*** Opening of Data to process ***
-- ==== Sys2Proof/Machine/Dispatch.lean ====
section
/-! DEFINITION. The meaning of each command, one arm for each row of spec/opcode_table.json. -/

namespace Sys2Proof.Machine

/-- The effect of a command on everything but the queue of commands. -/
def exec (i : Instr) (s : State) : Host.Outcome State Fault Refusal :=
  match i with
  | .fullReset => Sys2Proof.Machine.execFullReset s
  | .sendRequest r => Sys2Proof.Machine.execSendRequest r s
  | .fetchReply whole => Sys2Proof.Machine.execFetchReply whole s
  | .fetchNotice whole => Sys2Proof.Machine.execFetchNotice whole s
  | .portStatus => Sys2Proof.Machine.execPortStatus s
  | .unknownTransactionKind kind => Sys2Proof.Machine.execUnknownTransactionKind kind s
  | .portMalformedRefusal => Sys2Proof.Machine.execPortMalformedRefusal s
  | .book => Sys2Proof.Machine.execBook s
  | .amend => Sys2Proof.Machine.execAmend s
  | .withdraw => Sys2Proof.Machine.execWithdraw s
  | .lookUp => Sys2Proof.Machine.execLookUp s
  | .listUpcoming => Sys2Proof.Machine.execListUpcoming s
  | .forecast => Sys2Proof.Machine.execForecast s
  | .entryArmed number => Sys2Proof.Machine.execEntryArmed number s
  | .occurrenceStart => Sys2Proof.Machine.execOccurrenceStart s
  | .occurrenceEnd number => Sys2Proof.Machine.execOccurrenceEnd number s
  | .panelHoldAssertion => Sys2Proof.Machine.execPanelHoldAssertion s
  | .panelHoldRelease => Sys2Proof.Machine.execPanelHoldRelease s
  | .programOpen => Sys2Proof.Machine.execProgramOpen s
  | .programSteps => Sys2Proof.Machine.execProgramSteps s
  | .programClose => Sys2Proof.Machine.execProgramClose s
  | .programRemove => Sys2Proof.Machine.execProgramRemove s
  | .programReport => Sys2Proof.Machine.execProgramReport s
  | .renderStart => Sys2Proof.Machine.execRenderStart s
  | .renderTimerExpiryLost => Sys2Proof.Machine.execRenderTimerExpiryLost s
  | .renderCompletion => Sys2Proof.Machine.execRenderCompletion s
  | .curfewOpening => Sys2Proof.Machine.execCurfewOpening s
  | .curfewClosing => Sys2Proof.Machine.execCurfewClosing s
  | .setCurfew => Sys2Proof.Machine.execSetCurfew s
  | .setAmbient => Sys2Proof.Machine.execSetAmbient s
  | .setHoldLook => Sys2Proof.Machine.execSetHoldLook s
  | .configureSchedule => Sys2Proof.Machine.execConfigureSchedule s
  | .chainReport => Sys2Proof.Machine.execChainReport s
  | .civilTick => Sys2Proof.Machine.execCivilTick s
  | .midnight => Sys2Proof.Machine.execMidnight s
  | .pulseEdge elapsed => Sys2Proof.Machine.execPulseEdge elapsed s
  | .holdoverTimeout => Sys2Proof.Machine.execHoldoverTimeout s
  | .edgeCounterSaturation => Sys2Proof.Machine.execEdgeCounterSaturation s
  | .pendingMarkExpiry => Sys2Proof.Machine.execPendingMarkExpiry s
  | .markTime => Sys2Proof.Machine.execMarkTime s
  | .setCalendarBase => Sys2Proof.Machine.execSetCalendarBase s
  | .timeReport => Sys2Proof.Machine.execTimeReport s
  | .loadAlmanac => Sys2Proof.Machine.execLoadAlmanac s
  | .cueWord checked time running => Sys2Proof.Machine.execCueWord checked time running s
  | .silenceTimeout => Sys2Proof.Machine.execSilenceTimeout s
  | .followAgain => Sys2Proof.Machine.execFollowAgain s
  | .cueReport => Sys2Proof.Machine.execCueReport s
  | .configureRiser => Sys2Proof.Machine.execConfigureRiser s
  | .riserReset => Sys2Proof.Machine.execRiserReset s
  | .rollCall => Sys2Proof.Machine.execRollCall s
  | .riserReport => Sys2Proof.Machine.execRiserReport s
  | .frameSend riser => Sys2Proof.Machine.execFrameSend riser s
  | .tallyReply riser reply => Sys2Proof.Machine.execTallyReply riser reply s
  | .noticeWindow riser contender => Sys2Proof.Machine.execNoticeWindow riser contender s
  | .directedWindow riser winner => Sys2Proof.Machine.execDirectedWindow riser winner s
  | .directedAttemptFailed riser => Sys2Proof.Machine.execDirectedAttemptFailed riser s
  | .noticeRead riser reply => Sys2Proof.Machine.execNoticeRead riser reply s
  | .setFallback riser reply => Sys2Proof.Machine.execSetFallback riser reply s
  | .offer riser reply => Sys2Proof.Machine.execOffer riser reply s
  | .lineFault riser => Sys2Proof.Machine.execLineFault riser s
  | .retryTimerExpiry riser => Sys2Proof.Machine.execRetryTimerExpiry riser s
  | .configureZone => Sys2Proof.Machine.execConfigureZone s
  | .clearNode => Sys2Proof.Machine.execClearNode s
  | .zoneReport => Sys2Proof.Machine.execZoneReport s
  | .calibrationEnd => Sys2Proof.Machine.execCalibrationEnd s
  | .sensorScan channel first second => Sys2Proof.Machine.execSensorScan channel first second s
  | .readChannel => Sys2Proof.Machine.execReadChannel s
  | .idleTimerExpiry feeder => Sys2Proof.Machine.execIdleTimerExpiry feeder s
  | .recloseFeeder => Sys2Proof.Machine.execRecloseFeeder s
  | .setOutput => Sys2Proof.Machine.execSetOutput s
  | .configureFeeder => Sys2Proof.Machine.execConfigureFeeder s
  | .feederReport => Sys2Proof.Machine.execFeederReport s
  | .setNoticeMask => Sys2Proof.Machine.execSetNoticeMask s
  | .restartSchedule => Sys2Proof.Machine.execRestartSchedule s
  | .offerMissingOrNotGood riser => Sys2Proof.Machine.execOfferMissingOrNotGood riser s

end Sys2Proof.Machine
end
*** Close of Data to process ***
Look through the entries above. Copy out every line holding the word "command".

Written solution:
/-! DEFINITION. The meaning of each command, one arm for each row of spec/opcode_table.json. -/
/-- The effect of a command on everything but the queue of commands. -/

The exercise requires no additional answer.